Even though PAN and every other Linux nntp reader I know of do not support SSL directly, you can use the daemon `stunnel` to create a pipe. Your stunnel.conf file will look something like:

---

client = yes

[nntp.client]
accept = 127.0.0.1:119
connect = {your nntp server}:563

---

Then, you can point your client to localhost, and stunnel will handle the ssl connection to the actual server.

Anonymous said...

A few followup notes:


1. I thought rar 4.41 for linux was shareware. Needs checking, but I have a suspicion there isn't an obligation to buy.

2. Pan2 still is lacking in some ways, but it's all there really is as a half-decent native binary GUI newsreader for linux. It has got a lot right, so it's getting there. It's fine for relatively light use, or if you can get used to its quirks. It will improve.

3. Forte Agent runs well under the current wine release in linux. XNews also runs well under wine but requires the following dlls from a WinXP install to be copied into the XNews root directory: comctl32.dll, ole32.dll, oleaut32.dll, riched20.dll, riched32.dll. Run winecfg and set those libraries as 'native'.

Forte Agent should be installed in the ~/.wine/drive_c/Program Files directory. XNews should be installed in ~/.wine/drive_c (not sure how important that is).

I've heard QuickPar (free) also runs under wine but haven't tested this. In any event Peter Brian Clements' par2cmdline utilities for linux work very well:
http://parchive.sourceforge.net There are precompiled binaries in Debian repos and probably elsewhere.

4. LUCY sucks the sweat off dead donkey balls unfortunately.
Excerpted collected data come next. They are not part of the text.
-- ==== Sys2Proof/Tests/Slice0.lean ====
section
/-! SUPPORT. Tests/Slice0.lean: words of the spec that decode to the instructions they stand for, ill-formed terms that the checks refuse, small
steps, and for every statement with hypotheses a state that meets them. -/

namespace Sys2Proof.Tests

open Sys2Proof Sys2Proof.Machine

set_option Elab.async false

/-! ### Words written out in the spec, each from its table of fields -/

/-- 02_instruction_word.md: `!p1: IADD.WRAP.S32 g7, g3, 100 ~bp3`. -/
theorem test_decode_iadd : decode 32 (wordOfParcels 0x00648803 0x0FFF0000 0x00004070) =
    .ok { maj := .iadd, min := 0, typ := .s32, fx := .g 7, fy := .g 3, fz := .lit, lit := 100, grd := 0b10001, hnt := 3 } := by decide +kernel
/-- 02_instruction_word.md: `FFMA.RNE.F32 g10, g11, g12, g13 ~hy`. -/
theorem test_decode_ffma : decode 32 (wordOfParcels 0x000D0200 0x2C0C0000 0x330240A0) =
    .ok { maj := .ffma, min := 0, typ := .f32, fx := .g 10, fy := .g 11, fz := .g 12, lit := 13, grd := 0, hnt := 0x200 } := by decide +kernel
/-- 02_instruction_word.md: `LD.CA.N32 g20, [g4 + g9 + 16] ~w ~el`. -/
theorem test_decode_ld : decode 32 (wordOfParcels 0x00100480 0x10090000 0x80008140) =
    .ok { maj := .ld, min := 0, typ := .n32, fx := .g 20, fy := .g 4, fz := .g 9, lit := 16, grd := 0, hnt := 0x480 } := by decide +kernel
/-- 02_instruction_word.md: `CALL g252, helper`. -/
theorem test_decode_call : decode 32 (wordOfParcels 0x00600000 0xFBFE0000 0x72000FCF) =
    .ok { maj := .call, min := 0, typ := .b32, fx := .g 252, fy := .z, fz := .z, lit := 0x60, grd := 0, hnt := 0 } := by decide +kernel
/-- 02_instruction_word.md: `p2: MZERO m2 ~bp5`. -/
theorem test_decode_mzero : decode 32 (wordOfParcels 0x00001005 0xFBFE0000 0xA200182F) =
    .ok { maj := .mzero, min := 0, typ := .b32, fx := .m 2, fy := .z, fz := .z, lit := 0, grd := 2, hnt := 5 } := by decide +kernel
/-- 02_instruction_word.md: `SLEEP 500`. -/
theorem test_decode_sleep : decode 32 (wordOfParcels 0x01F40000 0xFBFE0000 0x78003FEF) =
    .ok { maj := .sleep, min := 0, typ := .b32, fx := .z, fy := .z, fz := .z, lit := 500, grd := 0, hnt := 0 } := by decide +kernel
/-- 08_float_instructions.md: `CVT.F32RTZ.S32 g5, g2`. -/
theorem test_decode_cvt : decode 32 (wordOfParcels 0x00000000 0x0BFE0000 0x50944050) =
    .ok { maj := .cvt, min := 37, typ := .s32, fx := .g 5, fy := .g 2, fz := .z, lit := 0, grd := 0, hnt := 0 } := by decide +kernel
/-- 09_census_and_control.md: `LRED.ADD.S32 g5, g4, tag=7 ~w`. -/
theorem test_decode_lred : decode 32 (wordOfParcels 0x00000400 0x13FE0070 0x66004050) =
    .ok { maj := .lred, min := 0, typ := .s32, fx := .g 5, fy := .g 4, fz := .z, lit := 0x700000, grd := 0, hnt := 0x400 } := by decide +kernel
/-- 11_matrix_instructions.md: `MLOOP m2, g16, g24, ks=4`. -/
theorem test_decode_mloop : decode 32 (wordOfParcels 0x00040000 0x40180000 0xA3001820) =
    .ok { maj := .mloop, min := 0, typ := .b32, fx := .m 2, fy := .g 16, fz := .g 24, lit := 4, grd := 0, hnt := 0 } := by decide +kernel
/-- 11_matrix_instructions.md: `MOUT.RNE.BF16 m2, g30, g29, row=0, n=32, bnd=3, be=1`. -/
theorem test_decode_mout : decode 32 (wordOfParcels 0x9C000000 0x781D0000 0xA602D820) =
    .ok { maj := .mout, min := 0, typ := .bf16, fx := .m 2, fy := .g 30, fz := .g 29, lit := 0x9C00, grd := 0, hnt := 0 } := by decide +kernel
/-- 12_memory_instructions.md: `ACAS.B32 g8, [g4 + g10 + 64] ~w`. -/
theorem test_decode_acas : decode 32 (wordOfParcels 0x00400400 0x100A0000 0x87000080) =
    .ok { maj := .acas, min := 0, typ := .b32, fx := .g 8, fy := .g 4, fz := .g 10, lit := 64, grd := 0, hnt := 0x400 } := by decide +kernel
/-- 15_ditches_and_merge.md: `!p2: SMERGE.KEEPZ.F32 g8, g1, g1, op=0, osel=1`. -/
theorem test_decode_smerge : decode 32 (wordOfParcels 0x00209000 0x04010000 0xB4024080) =
    .ok { maj := .smerge, min := 0, typ := .f32, fx := .g 8, fy := .g 1, fz := .g 1, lit := 0x20, grd := 0b10010, hnt := 0 } := by decide +kernel
/-- 16_gather_engine.md: `SGATH.RAW s0, z, g3, arr=1, aoff=0`. -/
theorem test_decode_sgath : decode 32 (wordOfParcels 0x00000000 0xF8038000 0xB100190F) =
    .ok { maj := .sgath, min := 0, typ := .b32, fx := .s 0, fy := .z, fz := .g 3, lit := 0x80000000, grd := 0, hnt := 0 } := by decide +kernel
/-- 17_work_queues_and_launch.md: `TSPAWN.TRY p4, g32`. -/
theorem test_decode_tspawn : decode 32 (wordOfParcels 0x00000000 0x83FE0000 0xC8041040) =
    .ok { maj := .tspawn, min := 1, typ := .b32, fx := .p 4, fy := .g 32, fz := .z, lit := 0, grd := 0, hnt := 0 } := by decide +kernel
/-- 18_tables.md: `SLBIND g10, g12, g14`. -/
theorem test_decode_slbind : decode 32 (wordOfParcels 0x00000000 0x300E0000 0x930000A0) =
    .ok { maj := .slbind, min := 0, typ := .b32, fx := .g 10, fy := .g 12, fz := .g 14, lit := 0, grd := 0, hnt := 0 } := by decide +kernel
/-- 19_counters_and_weirs.md: `WWAIT [g6 - 0x100], g20`. -/
theorem test_decode_wwait : decode 32 (wordOfParcels 0xFF000000 0x1BFEFFFF 0x9C000140) =
    .ok { maj := .wwait, min := 0, typ := .b32, fx := .g 20, fy := .g 6, fz := .z, lit := 0xFFFFFF00, grd := 0, hnt := 0 } := by decide +kernel
/-- 19_counters_and_weirs.md: `BAR 3`. -/
theorem test_decode_bar : decode 32 (wordOfParcels 0x00030000 0xFBFE0000 0x96003FEF) =
    .ok { maj := .bar, min := 0, typ := .b32, fx := .z, fy := .z, fz := .z, lit := 3, grd := 0, hnt := 0 } := by decide +kernel
/-- 21_recovery_regions.md: `RBEGIN g30, retry`. -/
theorem test_decode_rbegin : decode 32 (wordOfParcels 0x00540000 0x7BFE0000 0xC0003FE0) =
    .ok { maj := .rbegin, min := 0, typ := .b32, fx := .z, fy := .g 30, fz := .z, lit := 0x54, grd := 0, hnt := 0 } := by decide +kernel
5. Newsmangler (commandline, Python) is fine for posting binaries.

Anonymous said...

Also:

1. Concerning joining parts on the commandline:

I find if all the parts and par files are in their own directory, there's no need to put wildcards in the glob expression. The shell (bash in my case) seems to know I'm talking about numeric globbing only. So I just do:

$ cd thatdirectory
$ cat somefile.avi.* >somefile.avi

Never have any problems - the shell ignores the par2-ending files etc.

Be sure to put quotes around the filenames if they contain spaces, and use double quotes if these contain parentheses (Windows people will put all kinds of garbage in filenames!).
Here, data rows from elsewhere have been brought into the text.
/-- 42_interpolator.md R111 and 60_exceptions.md R171, with the model's free words as the unspecified data (entries 9
and 11: the model's choice of form; no statement constrains Config.freeWord), and the mark and the record set at the
offer (entry 12, DEDUCED). -/
def Obligations.InterpOutsideContractDrawsFreeWords : Prop :=
  ∀ (a b : Word) (s : State), a = 0#32 ∨ a = 0xFFFFFFFF#32 →
    exec (.interp a b) s = .next
      { s with
        rspValid := true
        rspHi := Config.freeWord s.freeCount
        rspLo := Config.freeWord (s.freeCount + 1)
        freeCount := s.freeCount + 2
        faulted := true
        record := s.record ++ [.interpDomain a] }

/-- 43_newton.md R134: the six steps of R130 in closed form, for all 2^64 operand pairs. -/
def Obligations.NewtonClosedForm : Prop :=
  ∀ (y x : Word) (s : State),
    decodeCommand ⟨4#3, y, x⟩ = .ok (.newton y x) ∧
    ∃ xy2 term r : Nat,
      xy2 = x.toNat * y.toNat * y.toNat / 2 ^ 16 % 2 ^ 32 ∧
      (term : Int) = (196608 - (xy2 : Int)) % 2 ^ 32 ∧
      r = (y.toNat * term + 2 ^ 16) / 2 ^ 17 % 2 ^ 32 ∧
      exec (.newton y x) s = .next { s with rspValid := true, rspHi := 0#32, rspLo := BitVec.ofNat 32 r }

/-- 44_rsqrt.md R150: the two sentinels, and otherwise exactly one NEWTON of the INTERP response. -/
def Obligations.RsqrtIsSentinelOrOneNewtonOfInterp : Prop :=
  ∀ (a b : Word) (s : State),
    decodeCommand ⟨5#3, a, b⟩ = .ok (.rsqrt a b) ∧
    (a = 0#32 → exec (.rsqrt a b) s = .next { s with rspValid := true, rspHi := 0#32, rspLo := 0xFFFFFFFF#32 }) ∧
    (a = 0xFFFFFFFF#32 → exec (.rsqrt a b) s = .next { s with rspValid := true, rspHi := 0#32, rspLo := 1#32 }) ∧
    (a ≠ 0#32 → a ≠ 0xFFFFFFFF#32 →
      ∃ y0 y : Word,
        exec (.interp a b) s = .next { s with rspValid := true, rspHi := 0#32, rspLo := y0 } ∧
        exec (.newton y0 a) s = .next { s with rspValid := true, rspHi := 0#32, rspLo := y } ∧
        exec (.rsqrt a b) s = .next { s with rspValid := true, rspHi := 0#32, rspLo := y })

/-- 30_encoding.md R62: operand b of CLZ, INTERP and RSQRT is ignored, and both products commute. -/
def Obligations.UnusedOperandIgnoredAndProductsCommute : Prop :=
  ∀ (a b b' : Word) (s : State),
    exec (.clz a b) s = exec (.clz a b') s ∧
    exec (.interp a b) s = exec (.interp a b') s ∧
    exec (.rsqrt a b) s = exec (.rsqrt a b') s ∧
    exec (.wmul a b) s = exec (.wmul b a) s ∧
    exec (.tmul a b) s = exec (.tmul b a) s

/-- 60_exceptions.md R170, R172, 10_state.md R27 and R31: every instruction answers from every state; it changes the
response port alone, or, outside the contract of INTERP, also the mark, the record and the free-word counter
(42_interpolator.md R111, 60_exceptions.md R171). That this outcome is a next state (entry 9, DEDUCED), and that the mark
and the record are set when the response is offered (entry 12, DEDUCED), is the model's reading. -/
def Obligations.EveryInstructionAnswersFromEveryState : Prop :=
  ∀ (i : Instr) (s : State), ∃ t,
    exec i s = .next t ∧ t.rspValid = true ∧
    t.params = s.params ∧ t.inp = s.inp ∧ t.queue = s.queue ∧ t.reqReady = s.reqReady ∧ t.refused = s.refused ∧
    t.accepted = s.accepted ∧ t.answered = s.answered ∧ t.hostPlan = s.hostPlan ∧ t.blockPlan = s.blockPlan ∧
    (i.inContract = true →
      t.faulted = s.faulted ∧ t.record = s.record ∧ t.freeCount = s.freeCount ∧
      instrResponse s.params.seed i = some ⟨t.rspHi, t.rspLo⟩) ∧
    (i.inContract = false →
      t.faulted = true ∧ t.record = s.record ++ [.interpDomain i.operandA] ∧ instrResponse s.params.seed i = none)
2. Concerning parts that are in fact split rar archive parts: there seems to be a typo in the article.

When rar itself makes split archives, the digits get put between the filestem and the "rar" suffix. So it's quite obvious:

somefile.001.rar
somefile.002.rar
somefile.003.rar
etc

and not as the author says. if it looks like somefile.rar.001 etc then the archive was made with rar and subsequently split with something else.



Combine and extract with:

$ rar x somefile.001.rar

I recommend using x not e because this will preserve any directory structures/paths inside the archive. Files may have been neatly organized into folders, but you'll lose all that with e.

Anonymous said...

Oh dear, I boo-booed.

Please *disregard* my comment (1) in the previous post.
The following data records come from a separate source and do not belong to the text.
-- ==== Sys2Proof/Proofs/ResponseSoundness.lean ====
section
/-! Every response given since reset is one that may answer its command (`answers`): the invariant of the response port
behind the statements about runs, and 00_scope.md R18, which follows from it. -/

namespace Sys2Proof.Machine

/-! ### Which responses answer a command -/

theorem answers_of_commandResponse_eq_some {seed : Vector Word 32} {c : Command} {r r' : Response}
    (h : commandResponse seed c = some r') : answers seed c r = true ↔ r = r' := by
  simp [answers, h]

theorem answers_of_commandResponse_eq_none {seed : Vector Word 32} {c : Command} (r : Response)
    (h : commandResponse seed c = none) : answers seed c r = true := by
  simp [answers, h]

/-- A command without model outcome is a defined command: F gives it a response, under every SEED (10_state.md R27). -/
theorem exists_commandResponse_of_commandOutcome_eq_none (seed : Vector Word 32) {c : Command}
    (h : commandOutcome c = none) : ∃ r, commandResponse seed c = some r := by
  rcases answerCommand_cases c (State.start { Params.default with seed := seed } [] []) with
    ⟨r, hr, _, _⟩ | ⟨o, _, ho, _⟩
  · exact ⟨r, hr⟩
  · rw [h] at ho
    cases ho

/-! ### State.markOutcome -/

@[simp] theorem State.markOutcome_params (s : State) (o : ModelOutcome) : (s.markOutcome o).params = s.params := by
  cases o <;> rfl
@[simp] theorem State.markOutcome_queue (s : State) (o : ModelOutcome) : (s.markOutcome o).queue = s.queue := by
  cases o <;> rfl
@[simp] theorem State.markOutcome_answered (s : State) (o : ModelOutcome) :
    (s.markOutcome o).answered = s.answered := by
  cases o <;> rfl

/-! ### The invariant of the response port -/

/-- What the response port keeps between edges, in a block with the SeedTable `seed`. That Q is non-empty under an offer
is needed too: a command accepted into an empty Q would become the head of an offer that was not made for it. -/
structure ResponsesSound (seed : Vector Word 32) (s : State) : Prop where
  /-- The block's SeedTable is `seed` (10_state.md R22). -/
  seed_eq : s.params.seed = seed
  /-- An offered response is that of the head of Q (10_state.md R29). -/
  offered : s.rspValid = true → ∃ c rest, s.queue = c :: rest ∧ answers seed c ⟨s.rspHi, s.rspLo⟩ = true
  /-- Every response given since reset is that of its command (10_state.md R27, R29). -/
  given : ∀ x ∈ s.answered, answers seed x.cmd x.rsp = true

theorem responsesSound_start (p : Params) (hp : List HostDrive) (bp : List BlockChoice) :
    ResponsesSound p.seed (State.start p hp bp) where
  seed_eq := rfl
  offered := by intro h; cases h
  given := by intro x hx; cases hx

variable {seed : Vector Word 32} {s t : State}

/-- An offer that is still there after the transfers was not taken, so the head of Q is the same command. -/
theorem ResponsesSound.transfers_offered (h : ResponsesSound seed s) (hv : s.transfers.rspValid = true) :
    ∃ c rest, s.transfers.queue = c :: rest ∧ answers seed c ⟨s.rspHi, s.rspLo⟩ = true := by
  obtain ⟨hvalid, hqueue, _, _⟩ := s.transfers_fields
  have hstalled : (s.inp.rst = false ∧ s.rspValid = true) ∧ s.inp.rspReady = false := by
    simpa [hvalid] using hv
  obtain ⟨⟨hrst, hrsp⟩, hready⟩ := hstalled
  obtain ⟨c, rest, hq, ha⟩ := h.offered hrsp
  have hnot : s.responseTransfer = false := by simp [State.responseTransfer, hready]
  exact ⟨c, rest ++ (if s.requestTransfer then [s.requested] else []), by simp [hqueue, hrst, hnot, hq], ha⟩

/-- A response given by the transfers was given before, or it is the offer, taken as the answer of the head of Q. -/
theorem ResponsesSound.transfers_given (h : ResponsesSound seed s) :
    ∀ x ∈ s.transfers.answered, answers seed x.cmd x.rsp = true := by
  intro x hx
  obtain ⟨_, _, _, hanswered⟩ := s.transfers_fields
  rw [hanswered] at hx
  cases hrst : s.inp.rst with
  | true => simp [hrst] at hx
  | false =>
    cases htaken : s.responseTransfer with
    | false =>
      have hold : x ∈ s.answered := by simpa [hrst, htaken] using hx
      exact h.given x hold
    | true =>
      obtain ⟨_, hrsp, _⟩ := s.responseTransfer_iff.mp htaken
      obtain ⟨c, rest, hq, ha⟩ := h.offered hrsp
      have hmem : x ∈ s.answered ∨ x = ⟨c, ⟨s.rspHi, s.rspLo⟩⟩ := by simpa [hrst, htaken, hq] using hx
      rcases hmem with hold | rfl
      · exact h.given x hold
      · exact ha

theorem ResponsesSound.afterEdge (h : ResponsesSound seed s) : ResponsesSound seed s.afterEdge where
  seed_eq := by simpa using h.seed_eq
  offered := by simpa using h.transfers_offered
  given := by simpa using h.transfers_given

/-- Answering the head of Q offers F's response, or, where F gives none, any. -/
theorem ResponsesSound.answerCommand {c : Command} {rest : List Command} (h : ResponsesSound seed s)
    (hq : s.queue = c :: rest) (ht : answerCommand c s = .next t) : ResponsesSound seed t := by
  obtain ⟨rfl, _, hgiven⟩ := h
  rcases answerCommand_cases c s with ⟨r, hr, _, he⟩ | ⟨o, hr, _, he⟩ <;>
    obtain rfl := Host.Outcome.next.inj (he.symm.trans ht)
  · exact ⟨rfl, fun _ => ⟨c, rest, hq, (answers_of_commandResponse_eq_some hr).mpr rfl⟩, hgiven⟩
  · exact ⟨by simp, fun _ => ⟨c, rest, by simpa using hq, answers_of_commandResponse_eq_none _ hr⟩,
      by simpa using hgiven⟩

theorem ResponsesSound.drivePort {offer : Bool} (h : ResponsesSound seed s) (ht : drivePort offer s = .next t) :
    ResponsesSound seed t := by
  rcases drivePort_cases offer s with ⟨_, he⟩ | ⟨_, _, he⟩ | ⟨_, _, c, rest, hq, he⟩
  · obtain rfl := Host.Outcome.next.inj (he.symm.trans ht)
    exact h
  · obtain rfl := Host.Outcome.next.inj (he.symm.trans ht)
    exact ⟨h.seed_eq, by simp, h.given⟩
  · exact h.answerCommand hq (he.symm.trans ht)

theorem ResponsesSound.step (h : ResponsesSound seed s) (ht : step s = .next t) : ResponsesSound seed t := by
  rcases step_cases s with ⟨_, he⟩ | ⟨_, he⟩
  · rw [he] at ht
    cases ht
  · exact h.afterEdge.drivePort (he.symm.trans ht)

/-! ### Runs -/

/-- What every step keeps holds of every state reached. -/
theorem Reaches.keeps {P : State → Prop} (hstep : ∀ s t, P s → Machine.step s = .next t → P t) :
    ∀ {k : Nat} {s t : State}, Reaches k s t → P s → P t := by
  intro k
  induction k with
  | zero =>
    intro s t hreach hs
    obtain rfl : t = s := hreach
    exact hs
  | succ k ih =>
    intro s t hreach hs
    obtain ⟨u, hsu, hut⟩ := hreach
    exact ih hut (hstep s u hs hsu)

/-- In a run from reset, every response given is one that may answer its command. -/
theorem answers_of_mem_answered {p : Params} {hp : List HostDrive} {bp : List BlockChoice} {k : Nat} {x : Answer}
    (hreach : Reaches k (State.start p hp bp) s) (hx : x ∈ s.answered) : answers p.seed x.cmd x.rsp = true :=
  (hreach.keeps (fun _ _ h ht => ResponsesSound.step h ht) (responsesSound_start p hp bp)).given x hx

end Sys2Proof.Machine

namespace Sys2Proof.Proofs

open Sys2Proof.Machine

/-- Settles O47: both runs answer the command with F's response under the SEED they share, and F is defined there. -/
theorem responsesDependOnCommandAndSeedAlone : Obligations.ResponsesDependOnCommandAndSeedAlone := by
  unfold Obligations.ResponsesDependOnCommandAndSeedAlone
  intro p p' hp hp' bp bp' k k' s t hseed hs ht x hx y hy hcmd hdefined
  obtain ⟨r, hr⟩ := exists_commandResponse_of_commandOutcome_eq_none p.seed hdefined
  have hr' : commandResponse p'.seed y.cmd = some r := by rw [← hseed, ← hcmd, hr]
  calc x.rsp = r := (answers_of_commandResponse_eq_some hr).mp (answers_of_mem_answered hs hx)
    _ = y.rsp := ((answers_of_commandResponse_eq_some hr').mp (answers_of_mem_answered ht hy)).symm

end Sys2Proof.Proofs
end

/-! What one step can do, said once: the response port's four moves (`PortStep`), and what a step changes and keeps. -/

namespace Sys2Proof.Machine

/-! ### State.markOutcome, the fields it leaves and the marks it sets -/

@[simp] theorem State.markOutcome_inp (s : State) (o : ModelOutcome) : (s.markOutcome o).inp = s.inp := by
  cases o <;> rfl
@[simp] theorem State.markOutcome_reqReady (s : State) (o : ModelOutcome) :
    (s.markOutcome o).reqReady = s.reqReady := by
  cases o <;> rfl
@[simp] theorem State.markOutcome_accepted (s : State) (o : ModelOutcome) :
    (s.markOutcome o).accepted = s.accepted := by
  cases o <;> rfl
@[simp] theorem State.markOutcome_rspValid (s : State) (o : ModelOutcome) :
    (s.markOutcome o).rspValid = s.rspValid := by
  cases o <;> rfl
@[simp] theorem State.markOutcome_record (s : State) (o : ModelOutcome) :
    (s.markOutcome o).record = s.record ++ [o] := by
  cases o <;> rfl
@[simp] theorem State.markOutcome_faulted (s : State) (o : ModelOutcome) :
    (s.markOutcome o).faulted = (s.faulted || o.isFault) := by
  cases o <;> simp [State.markOutcome, ModelOutcome.isFault]
@[simp] theorem State.markOutcome_refused (s : State) (o : ModelOutcome) :
    (s.markOutcome o).refused = (s.refused || o.isRefusal) := by
  cases o <;> simp [State.markOutcome, ModelOutcome.isRefusal]

/-! ### The moves of the response port -/

/-- The four moves of the response port from the state `u` after an edge, where `offer` is the block's free choice. -/
inductive PortStep (offer : Bool) (u : State) : State → Prop
  /-- An offer that the edge did not end stays. -/
  | hold (valid : u.rspValid = true) : PortStep offer u u
  /-- Nothing is offered: Q is empty, or the block waits. -/
  | idle (invalid : u.rspValid = false) (waits : u.queue = [] ∨ offer = false) : PortStep offer u u.offerNothing
  /-- The head of Q is offered its response. -/
  | respond (c : Command) (rest : List Command) (r : Response) (invalid : u.rspValid = false)
      (head : u.queue = c :: rest) (response : commandResponse u.params.seed c = some r)
      (noOutcome : commandOutcome c = none) : PortStep offer u (u.offer r.hi r.lo)
  /-- The head of Q has unspecified data, and its outcome is recorded. -/
  | mark (c : Command) (rest : List Command) (o : ModelOutcome) (invalid : u.rspValid = false)
      (head : u.queue = c :: rest) (noResponse : commandResponse u.params.seed c = none)
      (outcome : commandOutcome c = some o) : PortStep offer u (u.offerUnspecified.markOutcome o)

/-- The response port always has a next state, by one of its four moves. -/
theorem exists_portStep (offer : Bool) (u : State) : ∃ t, drivePort offer u = .next t ∧ PortStep offer u t := by
  rcases drivePort_cases offer u with ⟨hv, he⟩ | ⟨hv, hw, he⟩ | ⟨hv, _, c, rest, hq, he⟩
  · exact ⟨u, he, .hold hv⟩
  · exact ⟨_, he, .idle hv hw⟩
  · rcases answerCommand_cases c u with ⟨r, hr, ho, ha⟩ | ⟨o, hr, ho, ha⟩
    · exact ⟨_, he.trans ha, .respond c rest r hv hq hr ho⟩
    · exact ⟨_, he.trans ha, .mark c rest o hv hq hr ho⟩

/-- A host that keeps the handshake has a next state. -/
theorem exists_step {s : State} (h : s.hostBreaksHandshake = false) :
    ∃ t, step s = .next t ∧ PortStep s.blockNext.offer s.afterEdge t := by
  obtain ⟨t, hd, hp⟩ := exists_portStep s.blockNext.offer s.afterEdge
  rcases step_cases s with ⟨hb, _⟩ | ⟨_, he⟩
  · rw [h] at hb
    cases hb
  · exact ⟨t, he.trans hd, hp⟩

/-- A step with a next state is the edge, then a move of the response port. -/
theorem portStep_of_step {s t : State} (ht : step s = .next t) : PortStep s.blockNext.offer s.afterEdge t := by
  rcases step_cases s with ⟨_, he⟩ | ⟨hb, _⟩
  · rw [he] at ht
    cases ht
  · obtain ⟨t', ht', hp⟩ := exists_step hb
    obtain rfl := Host.Outcome.next.inj (ht'.symm.trans ht)
    exact hp

section PortStep

variable {offer : Bool} {u t : State}

/-- The response port touches only its own signals, the marks, the record and the counter of free words. -/
theorem PortStep.frame (h : PortStep offer u t) :
    ∃ v hi lo f r rec n, t = { u with
      rspValid := v, rspHi := hi, rspLo := lo, faulted := f, refused := r, record := rec, freeCount := n } := by
  cases h with
  | hold => exact ⟨_, _, _, _, _, _, _, rfl⟩
  | idle => exact ⟨_, _, _, _, _, _, _, rfl⟩
  | respond => exact ⟨_, _, _, _, _, _, _, rfl⟩
  | mark _ _ o => cases o <;> exact ⟨_, _, _, _, _, _, _, rfl⟩

/-- The response port leaves the marks and the record, or it records one outcome and sets that outcome's mark. -/
theorem PortStep.marks (h : PortStep offer u t) :
    (t.record = u.record ∧ t.faulted = u.faulted ∧ t.refused = u.refused) ∨
    (∃ o : ModelOutcome, t.record = u.record ++ [o] ∧ t.faulted = (u.faulted || o.isFault) ∧
      t.refused = (u.refused || o.isRefusal)) := by
  cases h with
  | hold => exact .inl ⟨rfl, rfl, rfl⟩
  | idle => exact .inl ⟨rfl, rfl, rfl⟩
  | respond => exact .inl ⟨rfl, rfl, rfl⟩
  | mark _ _ o => exact .inr ⟨o, by simp⟩

/-- A block that offers, with a command in Q, has an offer after its move. -/
theorem PortStep.rspValid_of_offer (h : PortStep true u t) (hq : u.queue ≠ []) : t.rspValid = true := by
  cases h with
  | hold valid => exact valid
  | idle _ waits => simp [hq] at waits
  | respond => rfl
  | mark => simp

end PortStep

/-! ### What one step changes and keeps -/

section Step

variable {s t : State}

theorem params_of_step (ht : step s = .next t) : t.params = s.params := by
  obtain ⟨_, _, _, _, _, _, _, rfl⟩ := (portStep_of_step ht).frame
  simp

theorem queue_of_step (ht : step s = .next t) : t.queue = s.transfers.queue := by
  obtain ⟨_, _, _, _, _, _, _, rfl⟩ := (portStep_of_step ht).frame
  simp

theorem answered_of_step (ht : step s = .next t) : t.answered = s.transfers.answered := by
  obtain ⟨_, _, _, _, _, _, _, rfl⟩ := (portStep_of_step ht).frame
  simp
You should indeed put wildcards in the globbing statement - I must have ended up repairing more files than I needed to!

So:

$ cat filestem.avi.[0-9][0-9][0-9] >filestem.avi

is quite correct.

Sorry!

Anonymous said...

For linux I recommend the URD package to download binaries. Check out http://www.urdland.com

Anonymous said...

hellanzb will do most of that automatically.

yahclo said...

knewspost 1.1-1 version seems to work fine although i followed some advice from

http://ubuntuforums.org/showthread.php?t=691892 and found that posting from the command line is really sexy and fast. Same with archiving and many other things.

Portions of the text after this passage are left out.